● **Goal of the exercise**: Repeat the lines below exactly as written, please, from the line with "v).pending = s.pending := rfl" to the line with "v).byteAt j = s.byteAt j := rfl", both lines included, and no others.

● **Material shown**:
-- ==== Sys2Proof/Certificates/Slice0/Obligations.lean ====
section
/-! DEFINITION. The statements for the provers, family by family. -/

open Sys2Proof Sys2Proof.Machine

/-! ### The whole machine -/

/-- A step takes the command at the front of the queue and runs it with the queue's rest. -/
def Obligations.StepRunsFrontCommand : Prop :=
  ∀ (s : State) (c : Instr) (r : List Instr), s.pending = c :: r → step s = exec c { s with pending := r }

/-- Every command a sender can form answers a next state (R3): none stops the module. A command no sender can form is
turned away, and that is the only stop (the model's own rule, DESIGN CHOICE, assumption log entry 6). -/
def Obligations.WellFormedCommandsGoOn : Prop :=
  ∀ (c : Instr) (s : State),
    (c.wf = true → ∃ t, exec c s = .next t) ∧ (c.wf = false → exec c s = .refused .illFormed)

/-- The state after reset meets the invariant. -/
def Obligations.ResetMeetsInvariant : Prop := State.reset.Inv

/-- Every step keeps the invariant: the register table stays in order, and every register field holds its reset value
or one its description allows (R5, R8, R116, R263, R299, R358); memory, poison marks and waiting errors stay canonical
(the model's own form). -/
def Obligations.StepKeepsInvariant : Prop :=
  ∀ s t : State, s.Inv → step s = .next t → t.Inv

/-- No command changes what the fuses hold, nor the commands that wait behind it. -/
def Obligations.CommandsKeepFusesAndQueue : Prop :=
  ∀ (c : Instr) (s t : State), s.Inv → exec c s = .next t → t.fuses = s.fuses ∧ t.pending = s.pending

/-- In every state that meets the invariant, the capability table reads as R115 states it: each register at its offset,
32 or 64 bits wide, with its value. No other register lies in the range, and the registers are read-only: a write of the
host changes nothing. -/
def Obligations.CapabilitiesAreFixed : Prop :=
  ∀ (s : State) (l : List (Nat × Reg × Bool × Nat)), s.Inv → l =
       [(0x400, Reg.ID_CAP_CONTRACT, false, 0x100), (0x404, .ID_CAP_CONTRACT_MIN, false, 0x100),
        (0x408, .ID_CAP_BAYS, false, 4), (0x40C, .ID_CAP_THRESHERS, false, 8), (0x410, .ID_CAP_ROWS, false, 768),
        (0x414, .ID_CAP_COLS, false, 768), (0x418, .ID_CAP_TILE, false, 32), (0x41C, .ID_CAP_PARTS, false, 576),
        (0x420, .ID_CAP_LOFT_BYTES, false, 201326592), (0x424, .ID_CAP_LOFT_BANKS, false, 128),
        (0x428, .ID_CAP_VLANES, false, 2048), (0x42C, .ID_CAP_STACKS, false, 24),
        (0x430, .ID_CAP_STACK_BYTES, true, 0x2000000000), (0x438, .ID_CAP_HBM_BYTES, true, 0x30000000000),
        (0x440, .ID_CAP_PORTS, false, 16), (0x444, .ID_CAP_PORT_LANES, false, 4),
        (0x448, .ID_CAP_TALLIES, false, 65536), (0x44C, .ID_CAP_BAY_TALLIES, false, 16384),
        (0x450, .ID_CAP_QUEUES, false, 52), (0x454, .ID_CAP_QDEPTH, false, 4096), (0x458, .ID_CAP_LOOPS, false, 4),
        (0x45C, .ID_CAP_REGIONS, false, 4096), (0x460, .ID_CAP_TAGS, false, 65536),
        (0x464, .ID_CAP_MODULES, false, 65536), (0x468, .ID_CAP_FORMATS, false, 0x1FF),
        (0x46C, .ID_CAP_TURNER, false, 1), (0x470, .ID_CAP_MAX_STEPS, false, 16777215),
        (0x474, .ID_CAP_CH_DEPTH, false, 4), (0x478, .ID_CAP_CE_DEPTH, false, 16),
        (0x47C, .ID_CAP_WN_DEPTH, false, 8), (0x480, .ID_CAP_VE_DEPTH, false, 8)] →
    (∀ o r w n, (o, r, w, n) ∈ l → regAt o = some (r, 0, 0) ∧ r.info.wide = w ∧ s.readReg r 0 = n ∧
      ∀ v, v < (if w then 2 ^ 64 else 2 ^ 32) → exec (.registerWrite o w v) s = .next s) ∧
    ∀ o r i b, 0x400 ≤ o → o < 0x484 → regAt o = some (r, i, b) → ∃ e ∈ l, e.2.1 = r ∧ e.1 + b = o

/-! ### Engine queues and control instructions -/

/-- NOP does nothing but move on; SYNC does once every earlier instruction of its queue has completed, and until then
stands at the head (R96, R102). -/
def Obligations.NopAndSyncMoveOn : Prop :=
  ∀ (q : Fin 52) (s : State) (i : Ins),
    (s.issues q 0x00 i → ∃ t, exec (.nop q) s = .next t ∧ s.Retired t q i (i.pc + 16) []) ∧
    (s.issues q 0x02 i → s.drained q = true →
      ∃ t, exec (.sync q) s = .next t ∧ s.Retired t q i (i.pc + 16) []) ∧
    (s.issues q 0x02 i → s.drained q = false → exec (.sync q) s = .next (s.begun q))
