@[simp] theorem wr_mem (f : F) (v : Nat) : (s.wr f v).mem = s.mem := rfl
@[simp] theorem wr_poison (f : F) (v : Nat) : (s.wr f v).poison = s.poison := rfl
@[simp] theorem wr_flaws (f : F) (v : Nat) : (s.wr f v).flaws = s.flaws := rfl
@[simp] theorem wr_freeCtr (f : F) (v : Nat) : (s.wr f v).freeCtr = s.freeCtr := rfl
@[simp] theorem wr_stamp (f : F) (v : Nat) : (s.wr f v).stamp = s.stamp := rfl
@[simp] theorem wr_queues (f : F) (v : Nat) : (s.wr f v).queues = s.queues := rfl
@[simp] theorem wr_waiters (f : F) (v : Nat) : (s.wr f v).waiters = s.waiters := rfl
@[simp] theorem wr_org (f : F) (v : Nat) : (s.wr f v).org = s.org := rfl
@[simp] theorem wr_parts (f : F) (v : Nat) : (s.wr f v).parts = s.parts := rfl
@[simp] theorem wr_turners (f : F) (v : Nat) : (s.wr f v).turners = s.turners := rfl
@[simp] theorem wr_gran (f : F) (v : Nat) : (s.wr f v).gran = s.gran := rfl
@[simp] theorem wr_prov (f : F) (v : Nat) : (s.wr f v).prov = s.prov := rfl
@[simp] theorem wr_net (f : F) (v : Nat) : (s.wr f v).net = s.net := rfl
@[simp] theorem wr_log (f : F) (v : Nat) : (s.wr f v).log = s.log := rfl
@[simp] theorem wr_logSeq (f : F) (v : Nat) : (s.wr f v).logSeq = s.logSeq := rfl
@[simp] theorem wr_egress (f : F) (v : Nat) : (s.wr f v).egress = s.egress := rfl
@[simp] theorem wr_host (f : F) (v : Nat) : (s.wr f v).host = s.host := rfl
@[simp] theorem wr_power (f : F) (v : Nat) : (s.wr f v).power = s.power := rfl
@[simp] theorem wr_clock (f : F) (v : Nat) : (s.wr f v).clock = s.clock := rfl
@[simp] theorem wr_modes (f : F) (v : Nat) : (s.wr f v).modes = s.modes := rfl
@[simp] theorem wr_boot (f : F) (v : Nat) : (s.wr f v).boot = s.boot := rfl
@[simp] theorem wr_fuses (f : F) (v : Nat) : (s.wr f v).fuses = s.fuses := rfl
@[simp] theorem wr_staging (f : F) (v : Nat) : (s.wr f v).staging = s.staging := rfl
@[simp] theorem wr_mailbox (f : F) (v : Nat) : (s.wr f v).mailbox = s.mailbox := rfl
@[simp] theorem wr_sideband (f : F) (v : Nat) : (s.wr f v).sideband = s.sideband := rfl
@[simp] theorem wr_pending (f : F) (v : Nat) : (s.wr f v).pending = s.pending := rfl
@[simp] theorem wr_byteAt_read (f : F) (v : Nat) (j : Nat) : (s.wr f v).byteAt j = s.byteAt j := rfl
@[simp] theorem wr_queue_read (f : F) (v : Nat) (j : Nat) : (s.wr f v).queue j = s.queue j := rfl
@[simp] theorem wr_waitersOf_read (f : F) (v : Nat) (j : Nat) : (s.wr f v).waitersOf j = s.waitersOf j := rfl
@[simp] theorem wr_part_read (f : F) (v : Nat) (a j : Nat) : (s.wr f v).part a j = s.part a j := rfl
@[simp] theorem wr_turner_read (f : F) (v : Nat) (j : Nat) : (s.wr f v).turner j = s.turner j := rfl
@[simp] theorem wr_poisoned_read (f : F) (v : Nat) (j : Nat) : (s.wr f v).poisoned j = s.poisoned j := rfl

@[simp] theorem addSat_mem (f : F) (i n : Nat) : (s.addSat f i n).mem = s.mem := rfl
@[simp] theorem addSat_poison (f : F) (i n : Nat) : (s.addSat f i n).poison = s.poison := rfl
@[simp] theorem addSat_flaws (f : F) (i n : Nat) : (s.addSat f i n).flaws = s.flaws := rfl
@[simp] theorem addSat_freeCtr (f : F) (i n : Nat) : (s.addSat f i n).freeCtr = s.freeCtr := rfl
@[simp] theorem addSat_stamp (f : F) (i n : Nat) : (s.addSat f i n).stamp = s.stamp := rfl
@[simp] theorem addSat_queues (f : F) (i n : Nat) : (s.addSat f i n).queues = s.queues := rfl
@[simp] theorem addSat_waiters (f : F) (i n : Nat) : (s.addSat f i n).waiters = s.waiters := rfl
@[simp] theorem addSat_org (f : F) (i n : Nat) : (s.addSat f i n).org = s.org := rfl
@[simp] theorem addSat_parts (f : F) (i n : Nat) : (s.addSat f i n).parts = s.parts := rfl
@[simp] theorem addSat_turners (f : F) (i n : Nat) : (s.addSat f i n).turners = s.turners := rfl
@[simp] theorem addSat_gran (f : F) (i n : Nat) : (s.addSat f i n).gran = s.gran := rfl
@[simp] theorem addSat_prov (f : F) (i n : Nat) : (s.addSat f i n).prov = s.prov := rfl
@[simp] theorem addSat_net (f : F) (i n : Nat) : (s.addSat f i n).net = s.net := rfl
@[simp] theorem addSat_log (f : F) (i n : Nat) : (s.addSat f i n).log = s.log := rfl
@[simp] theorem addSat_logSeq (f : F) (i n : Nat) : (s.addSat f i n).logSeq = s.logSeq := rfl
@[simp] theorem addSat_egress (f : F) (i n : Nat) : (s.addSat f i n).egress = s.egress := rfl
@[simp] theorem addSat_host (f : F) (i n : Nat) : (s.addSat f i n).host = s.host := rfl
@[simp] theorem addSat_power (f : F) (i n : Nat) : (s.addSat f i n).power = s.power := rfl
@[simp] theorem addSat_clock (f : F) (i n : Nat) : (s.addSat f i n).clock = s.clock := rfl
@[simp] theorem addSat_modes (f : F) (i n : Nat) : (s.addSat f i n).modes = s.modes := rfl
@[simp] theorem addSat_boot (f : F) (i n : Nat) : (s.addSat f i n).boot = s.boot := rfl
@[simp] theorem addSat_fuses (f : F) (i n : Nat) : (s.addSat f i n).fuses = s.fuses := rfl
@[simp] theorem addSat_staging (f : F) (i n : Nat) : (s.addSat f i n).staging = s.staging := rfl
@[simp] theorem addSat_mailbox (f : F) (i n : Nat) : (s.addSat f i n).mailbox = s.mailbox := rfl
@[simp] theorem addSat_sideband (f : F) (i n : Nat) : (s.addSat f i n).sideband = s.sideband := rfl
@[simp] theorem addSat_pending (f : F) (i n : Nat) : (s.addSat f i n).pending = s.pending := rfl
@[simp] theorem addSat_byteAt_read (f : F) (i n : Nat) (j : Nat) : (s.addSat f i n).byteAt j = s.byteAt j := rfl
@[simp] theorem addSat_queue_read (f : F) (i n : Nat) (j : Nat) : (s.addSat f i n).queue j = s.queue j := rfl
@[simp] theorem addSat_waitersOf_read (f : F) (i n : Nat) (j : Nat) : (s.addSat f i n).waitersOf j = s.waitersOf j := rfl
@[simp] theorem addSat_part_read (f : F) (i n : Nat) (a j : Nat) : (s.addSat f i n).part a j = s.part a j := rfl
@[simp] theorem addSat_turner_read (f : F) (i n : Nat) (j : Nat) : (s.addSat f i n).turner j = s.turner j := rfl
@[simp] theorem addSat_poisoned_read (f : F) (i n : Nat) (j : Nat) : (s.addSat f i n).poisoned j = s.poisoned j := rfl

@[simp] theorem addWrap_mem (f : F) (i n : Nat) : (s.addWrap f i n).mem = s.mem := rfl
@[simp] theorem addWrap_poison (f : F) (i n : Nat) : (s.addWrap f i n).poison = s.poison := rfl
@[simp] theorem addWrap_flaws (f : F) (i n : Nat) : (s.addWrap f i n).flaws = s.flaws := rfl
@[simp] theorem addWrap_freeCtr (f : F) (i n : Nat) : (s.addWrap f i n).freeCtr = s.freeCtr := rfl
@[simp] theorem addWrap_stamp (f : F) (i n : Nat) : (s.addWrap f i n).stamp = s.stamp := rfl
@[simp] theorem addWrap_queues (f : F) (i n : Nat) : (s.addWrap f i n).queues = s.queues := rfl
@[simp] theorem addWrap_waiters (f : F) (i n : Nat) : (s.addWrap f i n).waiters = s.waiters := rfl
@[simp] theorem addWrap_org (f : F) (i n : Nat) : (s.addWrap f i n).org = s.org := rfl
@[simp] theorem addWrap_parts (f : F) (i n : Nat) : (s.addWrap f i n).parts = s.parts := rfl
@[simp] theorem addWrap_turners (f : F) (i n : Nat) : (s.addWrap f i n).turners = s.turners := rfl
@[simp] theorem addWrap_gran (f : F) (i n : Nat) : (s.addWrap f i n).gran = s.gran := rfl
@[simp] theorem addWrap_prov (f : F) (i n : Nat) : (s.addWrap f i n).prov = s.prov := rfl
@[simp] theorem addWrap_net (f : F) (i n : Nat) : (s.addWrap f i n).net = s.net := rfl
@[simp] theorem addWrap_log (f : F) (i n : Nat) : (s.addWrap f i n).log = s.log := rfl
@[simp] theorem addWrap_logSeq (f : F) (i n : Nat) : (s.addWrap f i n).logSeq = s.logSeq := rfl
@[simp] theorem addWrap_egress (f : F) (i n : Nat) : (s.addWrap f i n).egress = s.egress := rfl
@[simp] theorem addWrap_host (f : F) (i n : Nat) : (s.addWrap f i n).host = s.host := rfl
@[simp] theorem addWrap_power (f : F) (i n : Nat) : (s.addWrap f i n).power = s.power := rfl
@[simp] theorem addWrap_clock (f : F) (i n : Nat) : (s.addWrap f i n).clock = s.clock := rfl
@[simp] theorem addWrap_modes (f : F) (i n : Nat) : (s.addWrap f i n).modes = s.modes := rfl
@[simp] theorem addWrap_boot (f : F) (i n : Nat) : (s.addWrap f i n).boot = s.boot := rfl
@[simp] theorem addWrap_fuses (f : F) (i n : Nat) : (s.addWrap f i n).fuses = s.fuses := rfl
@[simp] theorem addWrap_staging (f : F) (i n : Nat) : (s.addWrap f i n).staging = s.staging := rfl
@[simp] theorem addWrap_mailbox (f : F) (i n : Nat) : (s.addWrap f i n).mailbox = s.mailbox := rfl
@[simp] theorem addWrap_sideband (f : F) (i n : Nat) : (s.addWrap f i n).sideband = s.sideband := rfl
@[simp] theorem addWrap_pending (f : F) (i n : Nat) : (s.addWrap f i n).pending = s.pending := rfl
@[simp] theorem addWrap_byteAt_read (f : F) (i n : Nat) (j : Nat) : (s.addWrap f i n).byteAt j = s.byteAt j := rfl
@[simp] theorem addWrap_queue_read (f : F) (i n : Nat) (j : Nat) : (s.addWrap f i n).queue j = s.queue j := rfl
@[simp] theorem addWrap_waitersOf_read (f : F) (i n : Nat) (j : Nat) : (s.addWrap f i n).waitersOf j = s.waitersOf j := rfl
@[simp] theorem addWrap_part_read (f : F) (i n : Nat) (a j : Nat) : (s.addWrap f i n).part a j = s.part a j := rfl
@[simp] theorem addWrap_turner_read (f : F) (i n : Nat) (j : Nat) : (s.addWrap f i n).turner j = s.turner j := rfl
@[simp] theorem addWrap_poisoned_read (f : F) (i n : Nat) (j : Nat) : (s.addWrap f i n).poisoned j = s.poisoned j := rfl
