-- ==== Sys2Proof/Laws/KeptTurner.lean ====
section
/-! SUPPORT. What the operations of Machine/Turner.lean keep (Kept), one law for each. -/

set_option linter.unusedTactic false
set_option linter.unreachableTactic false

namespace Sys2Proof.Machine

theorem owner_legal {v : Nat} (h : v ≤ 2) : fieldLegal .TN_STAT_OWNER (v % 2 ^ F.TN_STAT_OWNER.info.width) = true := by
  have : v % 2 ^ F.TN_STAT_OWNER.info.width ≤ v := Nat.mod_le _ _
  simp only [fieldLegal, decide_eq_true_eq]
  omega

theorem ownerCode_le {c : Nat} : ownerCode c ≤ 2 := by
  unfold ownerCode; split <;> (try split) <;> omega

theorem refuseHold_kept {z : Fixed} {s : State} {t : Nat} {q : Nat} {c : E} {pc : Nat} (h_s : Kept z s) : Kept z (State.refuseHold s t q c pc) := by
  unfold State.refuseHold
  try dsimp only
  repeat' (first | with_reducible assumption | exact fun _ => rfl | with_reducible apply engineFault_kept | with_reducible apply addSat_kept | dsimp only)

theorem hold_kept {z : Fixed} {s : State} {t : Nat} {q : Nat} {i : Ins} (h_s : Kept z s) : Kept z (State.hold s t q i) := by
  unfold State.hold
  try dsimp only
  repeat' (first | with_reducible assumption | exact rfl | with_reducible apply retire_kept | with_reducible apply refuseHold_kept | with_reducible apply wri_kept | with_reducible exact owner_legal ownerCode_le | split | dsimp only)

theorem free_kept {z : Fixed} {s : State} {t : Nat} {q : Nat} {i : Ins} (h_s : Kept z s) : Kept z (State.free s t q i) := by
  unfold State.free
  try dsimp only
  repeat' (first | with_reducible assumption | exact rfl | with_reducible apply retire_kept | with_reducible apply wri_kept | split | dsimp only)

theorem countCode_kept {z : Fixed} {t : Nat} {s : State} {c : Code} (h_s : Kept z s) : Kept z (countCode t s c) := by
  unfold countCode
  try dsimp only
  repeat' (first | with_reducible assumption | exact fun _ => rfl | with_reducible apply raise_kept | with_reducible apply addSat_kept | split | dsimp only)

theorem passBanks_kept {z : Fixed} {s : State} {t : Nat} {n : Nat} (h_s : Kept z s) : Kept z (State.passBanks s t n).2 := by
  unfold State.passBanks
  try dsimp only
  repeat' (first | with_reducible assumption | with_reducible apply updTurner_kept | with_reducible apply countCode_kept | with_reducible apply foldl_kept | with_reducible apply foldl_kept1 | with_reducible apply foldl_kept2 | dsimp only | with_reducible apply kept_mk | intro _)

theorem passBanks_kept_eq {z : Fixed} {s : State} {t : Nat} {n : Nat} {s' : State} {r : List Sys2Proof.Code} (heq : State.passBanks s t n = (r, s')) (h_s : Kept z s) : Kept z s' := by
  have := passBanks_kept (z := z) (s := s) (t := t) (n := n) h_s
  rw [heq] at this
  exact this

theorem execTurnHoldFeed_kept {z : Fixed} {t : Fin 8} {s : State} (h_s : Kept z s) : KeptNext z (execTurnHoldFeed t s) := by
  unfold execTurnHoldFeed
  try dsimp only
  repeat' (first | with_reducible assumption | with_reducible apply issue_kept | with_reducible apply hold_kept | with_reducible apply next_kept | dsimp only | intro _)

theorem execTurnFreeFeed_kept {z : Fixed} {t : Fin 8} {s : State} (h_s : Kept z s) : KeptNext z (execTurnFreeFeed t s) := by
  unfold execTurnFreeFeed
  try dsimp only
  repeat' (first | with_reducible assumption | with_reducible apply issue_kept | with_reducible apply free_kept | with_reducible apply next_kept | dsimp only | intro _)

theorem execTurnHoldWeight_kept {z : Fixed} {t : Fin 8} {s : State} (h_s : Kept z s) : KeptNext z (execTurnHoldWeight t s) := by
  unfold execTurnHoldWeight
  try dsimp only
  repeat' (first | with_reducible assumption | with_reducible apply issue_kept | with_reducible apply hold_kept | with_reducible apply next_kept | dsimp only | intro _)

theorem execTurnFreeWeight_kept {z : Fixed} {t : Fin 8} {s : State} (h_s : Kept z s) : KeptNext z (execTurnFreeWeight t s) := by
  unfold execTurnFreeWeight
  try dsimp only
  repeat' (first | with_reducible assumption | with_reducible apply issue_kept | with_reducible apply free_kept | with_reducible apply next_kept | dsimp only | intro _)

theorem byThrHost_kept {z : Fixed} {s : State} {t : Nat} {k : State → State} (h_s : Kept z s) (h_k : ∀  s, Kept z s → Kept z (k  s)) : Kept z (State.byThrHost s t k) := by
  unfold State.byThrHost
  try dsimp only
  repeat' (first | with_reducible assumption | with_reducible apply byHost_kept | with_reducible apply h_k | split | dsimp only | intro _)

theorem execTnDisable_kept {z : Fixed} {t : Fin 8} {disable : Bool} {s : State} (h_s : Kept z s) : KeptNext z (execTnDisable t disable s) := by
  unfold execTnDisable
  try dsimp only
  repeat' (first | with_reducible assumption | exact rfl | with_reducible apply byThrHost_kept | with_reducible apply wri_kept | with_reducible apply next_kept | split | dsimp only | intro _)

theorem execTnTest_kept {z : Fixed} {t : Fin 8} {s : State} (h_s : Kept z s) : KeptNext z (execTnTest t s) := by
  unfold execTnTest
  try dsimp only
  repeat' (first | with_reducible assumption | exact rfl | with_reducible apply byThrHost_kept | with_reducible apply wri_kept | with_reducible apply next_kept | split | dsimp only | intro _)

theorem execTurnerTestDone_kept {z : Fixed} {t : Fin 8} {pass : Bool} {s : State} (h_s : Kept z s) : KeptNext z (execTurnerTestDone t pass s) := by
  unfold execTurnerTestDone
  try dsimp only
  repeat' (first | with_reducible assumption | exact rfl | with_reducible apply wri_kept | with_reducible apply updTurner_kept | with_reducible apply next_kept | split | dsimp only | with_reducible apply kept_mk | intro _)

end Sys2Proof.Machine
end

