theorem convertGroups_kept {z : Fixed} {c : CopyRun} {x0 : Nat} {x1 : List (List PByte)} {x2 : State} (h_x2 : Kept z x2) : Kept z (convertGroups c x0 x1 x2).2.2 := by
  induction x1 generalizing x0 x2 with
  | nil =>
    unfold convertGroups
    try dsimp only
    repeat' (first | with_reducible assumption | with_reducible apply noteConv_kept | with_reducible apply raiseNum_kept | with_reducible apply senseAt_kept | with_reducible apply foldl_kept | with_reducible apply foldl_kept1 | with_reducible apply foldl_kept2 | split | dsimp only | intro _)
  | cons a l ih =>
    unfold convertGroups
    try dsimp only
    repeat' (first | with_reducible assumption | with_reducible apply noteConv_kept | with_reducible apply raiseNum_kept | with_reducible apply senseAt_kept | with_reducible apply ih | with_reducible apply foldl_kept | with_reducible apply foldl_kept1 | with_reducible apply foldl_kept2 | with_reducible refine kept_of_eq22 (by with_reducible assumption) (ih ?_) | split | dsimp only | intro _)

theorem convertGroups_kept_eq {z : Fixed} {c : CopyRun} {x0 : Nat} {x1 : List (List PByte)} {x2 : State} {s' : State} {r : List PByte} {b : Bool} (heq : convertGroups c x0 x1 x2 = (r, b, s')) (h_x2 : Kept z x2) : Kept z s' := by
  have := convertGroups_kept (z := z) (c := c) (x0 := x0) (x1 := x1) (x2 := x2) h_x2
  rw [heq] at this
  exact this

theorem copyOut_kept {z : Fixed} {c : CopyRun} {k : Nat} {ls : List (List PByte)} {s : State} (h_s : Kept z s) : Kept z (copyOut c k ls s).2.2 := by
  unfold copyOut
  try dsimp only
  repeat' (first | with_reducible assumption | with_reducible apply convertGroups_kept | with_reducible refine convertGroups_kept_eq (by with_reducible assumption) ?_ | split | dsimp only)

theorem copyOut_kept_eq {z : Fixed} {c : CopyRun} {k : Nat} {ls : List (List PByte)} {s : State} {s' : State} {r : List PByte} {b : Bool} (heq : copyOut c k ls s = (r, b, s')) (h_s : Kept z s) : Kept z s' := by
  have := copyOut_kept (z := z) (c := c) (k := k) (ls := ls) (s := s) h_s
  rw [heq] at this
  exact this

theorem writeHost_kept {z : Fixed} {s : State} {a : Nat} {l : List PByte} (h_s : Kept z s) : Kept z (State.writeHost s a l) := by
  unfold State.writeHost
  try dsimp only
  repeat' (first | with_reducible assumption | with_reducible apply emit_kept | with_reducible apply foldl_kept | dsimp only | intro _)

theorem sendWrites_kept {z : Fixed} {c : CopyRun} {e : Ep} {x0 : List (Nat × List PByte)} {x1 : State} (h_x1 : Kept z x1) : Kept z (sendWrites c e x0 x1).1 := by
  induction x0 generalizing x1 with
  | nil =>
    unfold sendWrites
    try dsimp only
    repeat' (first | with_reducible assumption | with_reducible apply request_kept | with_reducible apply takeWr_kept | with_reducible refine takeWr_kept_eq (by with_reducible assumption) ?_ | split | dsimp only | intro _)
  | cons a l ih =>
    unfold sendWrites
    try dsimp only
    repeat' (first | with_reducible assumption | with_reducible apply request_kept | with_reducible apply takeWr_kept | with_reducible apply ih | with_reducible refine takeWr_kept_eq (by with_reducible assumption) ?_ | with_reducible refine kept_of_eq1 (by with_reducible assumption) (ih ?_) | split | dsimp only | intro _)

● **Result of the task**:
@[simp] theorem wr_pending (f : F) (v : Nat) : (s.wr f v).pending = s.pending := rfl
@[simp] theorem wr_byteAt_read (f : F) (v : Nat) (j : Nat) : (s.wr f v).byteAt j = s.byteAt j := rfl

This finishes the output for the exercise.